Toronto: Death by Condominium

In late 2015, there were 80 000 new condominium units under construction in Toronto. This number does not include the 130 projects that were outlined in a report that Emporis Research released in 2014. The Emporis report concluded that Toronto, Vancouver and Montreal housed (no pun intended) the most number of development projects in the country, making Canada the largest producer of condominiums per captia in North America. Let me put that into perspective a little bit better. The second largest condominium producer outlined by the report was New York City with only 91 projects under construction.

To understand Toronto’s condo craze and how it began, we need to travel back to the 1970’s when then Toronto mayor David Crombie helped to install a forty-five foot (or three story) height restriction on all construction projects. The ban was quickly overturned and was replaced instead with various height guidelines for different areas of the city. This explains why the downtown Entertainment District is literally covered in condos while other areas of the east end like Lesieville and The Distillery have comparatively fewer. This proves that there are guidelines in place that map out buildings and how the city’s skyline should look, but there is just that; guidelines, not law. Any developer can apply for a re-zoning amendment to approve a higher building.
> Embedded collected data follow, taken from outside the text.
-- ==== Sys2Proof/Syntax.lean ====
section
/-! DEFINITION. The instructions: one constructor for each of the 113 rows of `opcode_table.json`
(`30_encoding.md` R76), operands in the assembler's order (R86). A register or control-slot operand is a 5-bit
number, so that no operand can be out of range (U13). The operands of `SYSCALL`, `BREAK`, `SYNC`, `CACHE` and
`PREF` that hardware does not examine (R84) are kept as syntax; the bits R83 calls ignored are not (log 24). -/

namespace Sys2Proof

inductive Instr
  -- jumps and branches (`41_branch_jump.md`)
  | j (index : BitVec 26)
  | jal (index : BitVec 26)
  | jr (rs : Reg)
  | jalr (rd rs : Reg)
  | beq (rs rt : Reg) (offset : BitVec 16)
  | bne (rs rt : Reg) (offset : BitVec 16)
  | blez (rs : Reg) (offset : BitVec 16)
  | bgtz (rs : Reg) (offset : BitVec 16)
  | bltz (rs : Reg) (offset : BitVec 16)
  | bgez (rs : Reg) (offset : BitVec 16)
  | beql (rs rt : Reg) (offset : BitVec 16)
  | bnel (rs rt : Reg) (offset : BitVec 16)
  | blezl (rs : Reg) (offset : BitVec 16)
  | bgtzl (rs : Reg) (offset : BitVec 16)
  | bltzl (rs : Reg) (offset : BitVec 16)
  | bgezl (rs : Reg) (offset : BitVec 16)
  | bltzal (rs : Reg) (offset : BitVec 16)
  | bgezal (rs : Reg) (offset : BitVec 16)
  | bltzall (rs : Reg) (offset : BitVec 16)
  | bgezall (rs : Reg) (offset : BitVec 16)
  -- aligned loads and stores (`42_load_store.md`)
  | lb (rt base : Reg) (offset : BitVec 16)
  | lbu (rt base : Reg) (offset : BitVec 16)
  | lh (rt base : Reg) (offset : BitVec 16)
  | lhu (rt base : Reg) (offset : BitVec 16)
  | lw (rt base : Reg) (offset : BitVec 16)
  | lwu (rt base : Reg) (offset : BitVec 16)
  | ld (rt base : Reg) (offset : BitVec 16)
  | lq (rt base : Reg) (offset : BitVec 16)
  | sb (rt base : Reg) (offset : BitVec 16)
  | sh (rt base : Reg) (offset : BitVec 16)
  | sw (rt base : Reg) (offset : BitVec 16)
  | sd (rt base : Reg) (offset : BitVec 16)
  | sq (rt base : Reg) (offset : BitVec 16)
  -- left/right loads and stores (`43_unaligned.md`)
  | lwl (rt base : Reg) (offset : BitVec 16)
  | lwr (rt base : Reg) (offset : BitVec 16)
  | ldl (rt base : Reg) (offset : BitVec 16)
  | ldr (rt base : Reg) (offset : BitVec 16)
  | swl (rt base : Reg) (offset : BitVec 16)
  | swr (rt base : Reg) (offset : BitVec 16)
  | sdl (rt base : Reg) (offset : BitVec 16)
  | sdr (rt base : Reg) (offset : BitVec 16)
  -- arithmetic, logical, compare, shift (`44_alu.md`)
  | add (rd rs rt : Reg)
  | addu (rd rs rt : Reg)
  | sub (rd rs rt : Reg)
  | subu (rd rs rt : Reg)
  | addi (rt rs : Reg) (imm : BitVec 16)
  | addiu (rt rs : Reg) (imm : BitVec 16)
  | dadd (rd rs rt : Reg)
  | daddu (rd rs rt : Reg)
  | dsub (rd rs rt : Reg)
  | dsubu (rd rs rt : Reg)
  | daddi (rt rs : Reg) (imm : BitVec 16)
  | daddiu (rt rs : Reg) (imm : BitVec 16)
  | and (rd rs rt : Reg)
  | or (rd rs rt : Reg)
  | xor (rd rs rt : Reg)
  | nor (rd rs rt : Reg)
  | andi (rt rs : Reg) (imm : BitVec 16)
  | ori (rt rs : Reg) (imm : BitVec 16)
  | xori (rt rs : Reg) (imm : BitVec 16)
  | lui (rt : Reg) (imm : BitVec 16)
  | slt (rd rs rt : Reg)
  | sltu (rd rs rt : Reg)
  | slti (rt rs : Reg) (imm : BitVec 16)
  | sltiu (rt rs : Reg) (imm : BitVec 16)
  | sll (rd rt : Reg) (sa : BitVec 5)
  | srl (rd rt : Reg) (sa : BitVec 5)
  | sra (rd rt : Reg) (sa : BitVec 5)
  | sllv (rd rt rs : Reg)
  | srlv (rd rt rs : Reg)
  | srav (rd rt rs : Reg)
  | dsll (rd rt : Reg) (sa : BitVec 5)
  | dsrl (rd rt : Reg) (sa : BitVec 5)
  | dsra (rd rt : Reg) (sa : BitVec 5)
  | dsll32 (rd rt : Reg) (sa : BitVec 5)
  | dsrl32 (rd rt : Reg) (sa : BitVec 5)
  | dsra32 (rd rt : Reg) (sa : BitVec 5)
  | dsllv (rd rt rs : Reg)
  | dsrlv (rd rt rs : Reg)
  | dsrav (rd rt rs : Reg)
  -- multiply, divide, HI/LO moves (`45_muldiv.md`)
  | mult (rd rs rt : Reg)
  | multu (rd rs rt : Reg)
  | mult1 (rd rs rt : Reg)
  | multu1 (rd rs rt : Reg)
  | div (rs rt : Reg)
  | divu (rs rt : Reg)
  | div1 (rs rt : Reg)
  | divu1 (rs rt : Reg)
  | mfhi (rd : Reg)
  | mflo (rd : Reg)
  | mthi (rs : Reg)
  | mtlo (rs : Reg)
  | mfhi1 (rd : Reg)
  | mflo1 (rd : Reg)
  | mthi1 (rs : Reg)
  | mtlo1 (rs : Reg)
  -- conditional moves (`46_move_cond.md`)
  | movz (rd rs rt : Reg)
  | movn (rd rs rt : Reg)
  -- system (`47_system_cop0.md`); the slot of a privileged move is the `rd` field
  | nop
  | syscall (code : BitVec 20)
  | breakpoint (code : BitVec 20)
  | mfc0 (rt slot : Reg)
  | mtc0 (rt slot : Reg)
  | eret
  | ei
  | di
  | sync (stype : BitVec 5)
  | cache (operation base : Reg) (offset : BitVec 16)
  | pref (hint base : Reg) (offset : BitVec 16)
  | tlbr
  | tlbwi
  | tlbwr
  | tlbp
deriving DecidableEq, Repr

end Sys2Proof
end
Just in the last few years the old Four Seasons Hotel was refurbished into condos. One Bloor condominiums, which is still under construction, will be seventy-five stories, and will be amongst Canada’s tallest buildings after its completion. Many of the small businesses that have long lined Yonge Street’s strip towards Dundas Square have all been boarded up, awaiting demolition. Toronto’s landmark Honest Ed’s discount store will close in December 2016 and will get infinitely dustier as it waits to be transformed into high-rise condominiums.

When used in moderation, I can see the potential and the appeal of condominiums. They comfortably stack several hundred people or more up instead of across, fitting the same amount of people into a much smaller area. They act as an indication for a city that is maturing and growing. They mesh seamlessly with the lifestyles of those who want to live in urban areas, and many of them now come equipped with upscale amenities like pools and gyms.
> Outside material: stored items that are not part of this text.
-- ==== Sys2Proof/Machine/Dispatch.lean ====
section
/-! DEFINITION. One arm per instruction, each the call of its meaning. An answer holds the instruction's effects and
the choice of the next `pc` (`40_step_driver.md` R92 steps 4 and 5; log 17). -/

namespace Sys2Proof.Machine

def exec (i : Instr) (s : State) : Host.Outcome State Fault Refusal :=
  match i with
  -- jumps and branches (`41_branch_jump.md`)
  | .j index => Sys2Proof.Machine.execJ index s
  | .jal index => Sys2Proof.Machine.execJal index s
  | .jr rs => Sys2Proof.Machine.execJr rs s
  | .jalr rd rs => Sys2Proof.Machine.execJalr rd rs s
  | .beq rs rt offset => Sys2Proof.Machine.execBeq rs rt offset s
  | .bne rs rt offset => Sys2Proof.Machine.execBne rs rt offset s
  | .blez rs offset => Sys2Proof.Machine.execBlez rs offset s
  | .bgtz rs offset => Sys2Proof.Machine.execBgtz rs offset s
  | .bltz rs offset => Sys2Proof.Machine.execBltz rs offset s
  | .bgez rs offset => Sys2Proof.Machine.execBgez rs offset s
  | .beql rs rt offset => Sys2Proof.Machine.execBeql rs rt offset s
  | .bnel rs rt offset => Sys2Proof.Machine.execBnel rs rt offset s
  | .blezl rs offset => Sys2Proof.Machine.execBlezl rs offset s
  | .bgtzl rs offset => Sys2Proof.Machine.execBgtzl rs offset s
  | .bltzl rs offset => Sys2Proof.Machine.execBltzl rs offset s
  | .bgezl rs offset => Sys2Proof.Machine.execBgezl rs offset s
  | .bltzal rs offset => Sys2Proof.Machine.execBltzal rs offset s
  | .bgezal rs offset => Sys2Proof.Machine.execBgezal rs offset s
  | .bltzall rs offset => Sys2Proof.Machine.execBltzall rs offset s
  | .bgezall rs offset => Sys2Proof.Machine.execBgezall rs offset s
  -- aligned loads and stores (`42_load_store.md`)
  | .lb rt base offset => Sys2Proof.Machine.execLb rt base offset s
  | .lbu rt base offset => Sys2Proof.Machine.execLbu rt base offset s
  | .lh rt base offset => Sys2Proof.Machine.execLh rt base offset s
  | .lhu rt base offset => Sys2Proof.Machine.execLhu rt base offset s
  | .lw rt base offset => Sys2Proof.Machine.execLw rt base offset s
  | .lwu rt base offset => Sys2Proof.Machine.execLwu rt base offset s
  | .ld rt base offset => Sys2Proof.Machine.execLd rt base offset s
  | .lq rt base offset => Sys2Proof.Machine.execLq rt base offset s
  | .sb rt base offset => Sys2Proof.Machine.execSb rt base offset s
  | .sh rt base offset => Sys2Proof.Machine.execSh rt base offset s
  | .sw rt base offset => Sys2Proof.Machine.execSw rt base offset s
  | .sd rt base offset => Sys2Proof.Machine.execSd rt base offset s
  | .sq rt base offset => Sys2Proof.Machine.execSq rt base offset s
  -- left/right loads and stores (`43_unaligned.md`)
  | .lwl rt base offset => Sys2Proof.Machine.execLwl rt base offset s
  | .lwr rt base offset => Sys2Proof.Machine.execLwr rt base offset s
  | .ldl rt base offset => Sys2Proof.Machine.execLdl rt base offset s
  | .ldr rt base offset => Sys2Proof.Machine.execLdr rt base offset s
  | .swl rt base offset => Sys2Proof.Machine.execSwl rt base offset s
  | .swr rt base offset => Sys2Proof.Machine.execSwr rt base offset s
  | .sdl rt base offset => Sys2Proof.Machine.execSdl rt base offset s
  | .sdr rt base offset => Sys2Proof.Machine.execSdr rt base offset s
  -- arithmetic, logical, compare, shift (`44_alu.md`)
  | .add rd rs rt => Sys2Proof.Machine.execAdd rd rs rt s
  | .addu rd rs rt => Sys2Proof.Machine.execAddu rd rs rt s
  | .sub rd rs rt => Sys2Proof.Machine.execSub rd rs rt s
  | .subu rd rs rt => Sys2Proof.Machine.execSubu rd rs rt s
  | .addi rt rs imm => Sys2Proof.Machine.execAddi rt rs imm s
  | .addiu rt rs imm => Sys2Proof.Machine.execAddiu rt rs imm s
  | .dadd rd rs rt => Sys2Proof.Machine.execDadd rd rs rt s
  | .daddu rd rs rt => Sys2Proof.Machine.execDaddu rd rs rt s
  | .dsub rd rs rt => Sys2Proof.Machine.execDsub rd rs rt s
  | .dsubu rd rs rt => Sys2Proof.Machine.execDsubu rd rs rt s
  | .daddi rt rs imm => Sys2Proof.Machine.execDaddi rt rs imm s
  | .daddiu rt rs imm => Sys2Proof.Machine.execDaddiu rt rs imm s
  | .and rd rs rt => Sys2Proof.Machine.execAnd rd rs rt s
  | .or rd rs rt => Sys2Proof.Machine.execOr rd rs rt s
  | .xor rd rs rt => Sys2Proof.Machine.execXor rd rs rt s
  | .nor rd rs rt => Sys2Proof.Machine.execNor rd rs rt s
  | .andi rt rs imm => Sys2Proof.Machine.execAndi rt rs imm s
  | .ori rt rs imm => Sys2Proof.Machine.execOri rt rs imm s
  | .xori rt rs imm => Sys2Proof.Machine.execXori rt rs imm s
  | .lui rt imm => Sys2Proof.Machine.execLui rt imm s
  | .slt rd rs rt => Sys2Proof.Machine.execSlt rd rs rt s
  | .sltu rd rs rt => Sys2Proof.Machine.execSltu rd rs rt s
  | .slti rt rs imm => Sys2Proof.Machine.execSlti rt rs imm s
  | .sltiu rt rs imm => Sys2Proof.Machine.execSltiu rt rs imm s
  | .sll rd rt sa => Sys2Proof.Machine.execSll rd rt sa s
  | .srl rd rt sa => Sys2Proof.Machine.execSrl rd rt sa s
  | .sra rd rt sa => Sys2Proof.Machine.execSra rd rt sa s
  | .sllv rd rt rs => Sys2Proof.Machine.execSllv rd rt rs s
  | .srlv rd rt rs => Sys2Proof.Machine.execSrlv rd rt rs s
  | .srav rd rt rs => Sys2Proof.Machine.execSrav rd rt rs s
  | .dsll rd rt sa => Sys2Proof.Machine.execDsll rd rt sa s
  | .dsrl rd rt sa => Sys2Proof.Machine.execDsrl rd rt sa s
  | .dsra rd rt sa => Sys2Proof.Machine.execDsra rd rt sa s
  | .dsll32 rd rt sa => Sys2Proof.Machine.execDsll32 rd rt sa s
  | .dsrl32 rd rt sa => Sys2Proof.Machine.execDsrl32 rd rt sa s
  | .dsra32 rd rt sa => Sys2Proof.Machine.execDsra32 rd rt sa s
  | .dsllv rd rt rs => Sys2Proof.Machine.execDsllv rd rt rs s
  | .dsrlv rd rt rs => Sys2Proof.Machine.execDsrlv rd rt rs s
  | .dsrav rd rt rs => Sys2Proof.Machine.execDsrav rd rt rs s
  -- multiply, divide, HI/LO moves (`45_muldiv.md`)
  | .mult rd rs rt => Sys2Proof.Machine.execMult rd rs rt s
  | .multu rd rs rt => Sys2Proof.Machine.execMultu rd rs rt s
  | .mult1 rd rs rt => Sys2Proof.Machine.execMult1 rd rs rt s
  | .multu1 rd rs rt => Sys2Proof.Machine.execMultu1 rd rs rt s
  | .div rs rt => Sys2Proof.Machine.execDiv rs rt s
  | .divu rs rt => Sys2Proof.Machine.execDivu rs rt s
  | .div1 rs rt => Sys2Proof.Machine.execDiv1 rs rt s
  | .divu1 rs rt => Sys2Proof.Machine.execDivu1 rs rt s
  | .mfhi rd => Sys2Proof.Machine.execMfhi rd s
  | .mflo rd => Sys2Proof.Machine.execMflo rd s
  | .mthi rs => Sys2Proof.Machine.execMthi rs s
  | .mtlo rs => Sys2Proof.Machine.execMtlo rs s
  | .mfhi1 rd => Sys2Proof.Machine.execMfhi1 rd s
  | .mflo1 rd => Sys2Proof.Machine.execMflo1 rd s
  | .mthi1 rs => Sys2Proof.Machine.execMthi1 rs s
  | .mtlo1 rs => Sys2Proof.Machine.execMtlo1 rs s
  -- conditional moves (`46_move_cond.md`)
  | .movz rd rs rt => Sys2Proof.Machine.execMovz rd rs rt s
  | .movn rd rs rt => Sys2Proof.Machine.execMovn rd rs rt s
  -- system (`47_system_cop0.md`); the slot of a privileged move is the `rd` field
  | .nop => Sys2Proof.Machine.execNop s
  | .syscall code => Sys2Proof.Machine.execSyscall code s
  | .breakpoint code => Sys2Proof.Machine.execBreak code s
  | .mfc0 rt slot => Sys2Proof.Machine.execMfc0 rt slot s
  | .mtc0 rt slot => Sys2Proof.Machine.execMtc0 rt slot s
  | .eret => Sys2Proof.Machine.execEret s
  | .ei => Sys2Proof.Machine.execEi s
  | .di => Sys2Proof.Machine.execDi s
  | .sync stype => Sys2Proof.Machine.execSync stype s
  | .cache operation base offset => Sys2Proof.Machine.execCache operation base offset s
  | .pref hint base offset => Sys2Proof.Machine.execPref hint base offset s
  | .tlbr => Sys2Proof.Machine.execTlbr s
  | .tlbwi => Sys2Proof.Machine.execTlbwi s
  | .tlbwr => Sys2Proof.Machine.execTlbwr s
  | .tlbp => Sys2Proof.Machine.execTlbp s

end Sys2Proof.Machine
end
But especially in Toronto’s case, there seems to be no grand scheme to the whole process. It sometimes seems as though developers just cruise the city looking for vacant spots as if they’re all playing a game of musical chairs, swiping up all the available spots they can until there are no chairs left. My fear is that if condo development projects continue to go up at the seemingly unstoppable rate that they are, we might discover that we unknowingly sacrificed some of Toronto’s most distinctive characteristics in the process.

The victims in this process will ultimately be those who live in these condos. The rate at which they are going up in the current housing market is a recipe for too many condos with not enough people to actually live in them. In late December 2o15, the Toronto Real Estate Board projected that the average price of a one bedroom condominium in the GTA will increase to nearly 600 000$ by the end of 2018. Those prices will increase for a two or three bedroom space or for units in upscale neighborhoods like Queen West, the Entertainment District or Yorkville. If overproduction is met with underselling, Toronto will be left with unused condominiums that will eventually become the city’s new rental slums. I haven’t even mentioned what an influx in condo owners will do to an already exhausted TTC system or for the city’s gridlock problem.

If you’re reading this from inside your condo and you think that I hate your decisions, don’t think that. I live in a high rise myself. Condos offer an extremely comfortable method of urban living, but if you told me that Toronto hasn’t already gotten the Guinness World Record for ‘most number of high rise condos in one city’, I would be shocked.

Last summer I went to the Just for Laughs Comedy Tour at the Sony Centre. The opening comedian was a man named Keith Robinson who had just flown in from his hometown of Philadelphia earlier that afternoon. When he came out, the first joke he made was about how many people he managed to high-five in all the condos that line the Gardiner Expressway from Pearson all the way downtown. The crowd erupted into so much laughter and applause, it was as if the audience collectively sighed relief thinking, “finally, somebody gets it.”